Step 6: Commit and Push Your Code
- Add a
.gitignore
file. - Create a
requirements.txt
file. It will include all the necessary packages to run the test by runningpip freeze > requirements.txt
- Commit your code to a GitHub repository.
Step 7: Setup CI/CD with Semaphore
To automate our tests with Semaphore, follow the steps outlined below:
- Sign Up with a GitHub account
- Add Your Project by clicking the “Create new” button and going through the prompts to select your desired project. • You also need to authorize Semaphore to access your repositories.
- Choose a Workflow. Choose the Pytest workflow option – one of Semaphore’s pre-built workflows for Python. Your workflow should run immediately upon confirmation, failing. We still need to configure our pipeline to use the OPEN_API_KEY, so this is expected.

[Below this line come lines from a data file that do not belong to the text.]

-- ==== Sys2Proof/Machine/Ops.lean ====
section
/-! DEFINITION. The named operations over the state: banks and slots (R20, R120), the sample arrays (R51), what a host
read returns and a combinational function gives, and how one rule of a tick runs alone. There is no exception to take
and none to return from (R200, R205, R206), so there is no operation for either. -/

namespace Sys2Proof.Machine

/-! ### Banks and slots -/

/-- `¬b`. -/
def otherBank : Bank → Bank
  | .zero => .one
  | .one  => .zero

/-- The bank's number, 0 or 1. -/
def bankNum : Bank → Nat
  | .zero => 0
  | .one  => 1

/-- Bit `b` of a flag pair. -/
def getFlag (f : BankFlags) : Bank → Bool
  | .zero => f.zero
  | .one  => f.one

/-- The flag pair with bit `b` written. -/
def setFlag (f : BankFlags) (b : Bank) (v : Bool) : BankFlags :=
  match b with
  | .zero => { f with zero := v }
  | .one  => { f with one := v }

/-- Index `16·b + i` of the sample arrays (R20, R80); it is always in range (R51). -/
def slot (b : Bank) (i : Cursor) : Slot :=
  ⟨16 * bankNum b + i.toNat, by have := i.isLt; cases b <;> simp only [bankNum] <;> omega⟩

/-- `db(s) = ¬s.awb`, the drain bank (R120). -/
def drainBank (s : State) : Bank := otherBank s.awb

/-! ### The sample arrays (R20, R51) -/

/-- `X[k]`. -/
def xAt (s : State) (k : Slot) : Sample := s.x[k]

/-- `Y[k]`. -/
def yAt (s : State) (k : Slot) : Sample := s.y[k]

/-- `MemWrite(k, 1, (xv, yv))` on the next state: `X'[k] <- xv; Y'[k] <- yv` (R9, R51). -/
def storePair (k : Slot) (xv yv : Sample) (n : State) : State :=
  { n with x := n.x.set k xv, y := n.y.set k yv }

/-- `for i in 0..15: Y'[16·b + i] <- 0` on the next state (R160). -/
def zeroBankY (b : Bank) (n : State) : State :=
  { n with y := n.y.mapIdx fun k v => if k / 16 = bankNum b then 0 else v }

/-! ### What leaves the core -/

/-- What a combinational function run alone gives (R75; log entry 5). -/
def present (v : Word) (s : State) : State := { s with signal := .value v }

/-- What a host read returns; the read changes nothing else (R32, R58; log entry 6). -/
def returnData (v : Word) (s : State) : State := { s with readData := v }

/-- A one-bit value, zero-extended (R195, R196). -/
def bitWord (b : Bool) : Word := if b then 1 else 0

/-! ### One rule alone -/

/-- A selector row run alone: the tick selects it only where its condition holds, and a row that is not selected
writes nothing (R81, R181; log entry 4). -/
def fireRow (selected : Bool) (writes : State → State) (s : State) : Host.Outcome State Fault Refusal :=
  .next (if selected then writes s else s)

end Sys2Proof.Machine
end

- Handling Environment Variables via Semaphore Secrets. Head over to your project homepage, and in the Secrets tab, add your OPENAI_API_KEY as a secret.
You will then return to your workflow and click the “Edit Workflow” button to add the new secrets. As shown below, we will also use this opportunity to add the configuration necessary for publishing our test results.
Step 8: Analyze The Test Outcome
As expected, one of the test cases failed. Specifically, this involves the test_conciseness_criteria
in the test_llm_evaluation.py
due to the verbosity in the related LLM output. In cases where the failure wasn’t expected, we need to refine the LLM responses and adjust the test evaluation criteria.
Conclusion
It’s been an exciting journey! The deployed CI/CD pipeline is triggered whenever a new code change is pushed to the repository – automatically testing your LLM-powered application for new performance issues.
Integrating performance testing into your development cycle requires adopting a comprehensive approach. You must make a detailed plan to ensure your LLMs deliver the optimal performance your end-user applications demand. This includes defining performance metrics, selecting the right tools, and incorporating tests into continuous integration/continuous deployment (CI/CD) pipelines.